§ **Brief**
When a line of the entries contains the word "each", report that line.

§ **Input data**
theorem hostSelectBank_ok {s : State} {d : BankDevice} {n : Nat} (h : n < d.totalBanks s.cfg) :
    hostSelectBank s d n = .ok (s.withBank n d) := by
  cases d <;> exact if_neg (Nat.not_le.mpr h)

theorem hostSelectBank_badBank {s : State} {d : BankDevice} {n : Nat} (h : d.totalBanks s.cfg ≤ n) :
    hostSelectBank s d n = .error (.configError .badBank n) := if_pos h

/-- Settles O60: the outcome of each operation, and what the stored image reads as. -/
theorem loadRomAndSelectBank : Obligations.LoadRomAndSelectBank := by
  intro s d bank bytes hwf
  refine ⟨fun hbank hlen => ⟨_, hostLoadRom_ok hbank hlen, fun b o => read_writeAll_bank hwf hlen⟩, hostLoadRom_badBank,
    hostLoadRom_imageSize, fun hlen => ⟨_, hostLoadFlat_ok hlen, fun k hk => ?_, fun k hk => ?_⟩, hostLoadFlat_imageSize,
    fun n => ⟨hostSelectBank_ok (d := .bankedRom), hostSelectBank_ok (d := .sharedRom), hostSelectBank_ok (d := .ram),
      hostSelectBank_badBank (d := .bankedRom), hostSelectBank_badBank (d := .sharedRom),
      hostSelectBank_badBank (d := .ram)⟩⟩
  · have hsame := Memory.read_writeAll_same 0 bytes hwf k hk
    rw [Nat.zero_add] at hsame
    rw [Nat.div_add_mod']
    exact hsame
  · exact Memory.read_writeAll_other _ _ _ (.inr (by omega))

end Sys2Proof.Machine
end

section
/-! Decoding and encoding as inverses (R140 to R147). Both directions rest on the cells of the matrix: the operand bytes
a cell takes, that the per-mnemonic list gives each cell's instruction the cell's opcode, and that every instruction is
named by a cell. -/

namespace Sys2Proof

/-! ## Decoding by cells -/

/-- The operand bytes that a cell takes when `l` and `h` follow the opcode; a word is taken low byte first (R143). -/
def Entry.operandBytes (l h : Byte) : Entry → List Byte
  | .illegal => []
  | .one _ => []
  | .two _ => [l]
  | .three _ => [lo (join h l), hi (join h l)]
  | .zpr _ => [l, h]

/-- How many operand bytes follow the opcode of a cell (R140). -/
def Entry.operandCount : Entry → Nat
  | .illegal => 0
  | .one _ => 0
  | .two _ => 1
  | .three _ => 2
  | .zpr _ => 2

theorem Entry.operandCount_le_two (e : Entry) : e.operandCount ≤ 2 := by cases e <;> simp [operandCount]

/-- Any bytes of the right number are the operand bytes of a cell. -/
theorem Entry.exists_operandBytes (e : Entry) {operands : List Byte} (hlen : operands.length = e.operandCount) :
    ∃ l h, e.operandBytes l h = operands := by
  match e, operands, hlen with
  | .illegal, [], _ => exact ⟨0, 0, rfl⟩
  | .one _, [], _ => exact ⟨0, 0, rfl⟩
  | .two _, [l], _ => exact ⟨l, 0, rfl⟩
  | .three _, [l, h], _ => exact ⟨l, h, by simp [operandBytes]⟩
  | .zpr _, [l, h], _ => exact ⟨l, h, rfl⟩

/-- Decoding an opcode and the operand bytes of its cell gives the cell's instruction and leaves the rest. -/
theorem decode_operandBytes_append (lvl : IsaLevel) (op l h : Byte) (rest : List Byte) :
    decode lvl (op :: ((entryAt lvl op).operandBytes l h ++ rest)) = .ok ((entryAt lvl op).instr op l h, rest) := by
  cases he : entryAt lvl op <;> simp [decode, he, Entry.operandBytes, Entry.instr]

/-- What is decoded is the cell's instruction, and the bytes are the cell's operand bytes and the rest. -/
theorem exists_operandBytes_of_decode {lvl : IsaLevel} {op : Byte} {bytes rest : List Byte} {i : Instr}
    (h : decode lvl (op :: bytes) = .ok (i, rest)) :
    ∃ b c, i = (entryAt lvl op).instr op b c ∧ bytes = (entryAt lvl op).operandBytes b c ++ rest := by
  simp only [decode] at h
  split at h <;> rename_i he <;> cases h <;> rw [he]
  · exact ⟨0, 0, rfl, rfl⟩
  · exact ⟨0, 0, rfl, rfl⟩
  · exact ⟨_, 0, rfl, rfl⟩
  · exact ⟨_, _, rfl, by simp [Entry.operandBytes]⟩
  · exact ⟨_, _, rfl, rfl⟩

/-- With as many bytes as its cell takes, every opcode decodes (R142). -/
theorem decode_total (lvl : IsaLevel) (op : Byte) {operands : List Byte} (rest : List Byte)
    (hlen : operands.length = (entryAt lvl op).operandCount) :
    ∃ i, decode lvl (op :: operands ++ rest) = .ok (i, rest) := by
  obtain ⟨l, h, rfl⟩ := (entryAt lvl op).exists_operandBytes hlen
  exact ⟨_, decode_operandBytes_append lvl op l h rest⟩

§ **Reply**
/-- Settles O60: the outcome of each operation, and what the stored image reads as. -/
a cell takes, that the per-mnemonic list gives each cell's instruction the cell's opcode, and that every instruction is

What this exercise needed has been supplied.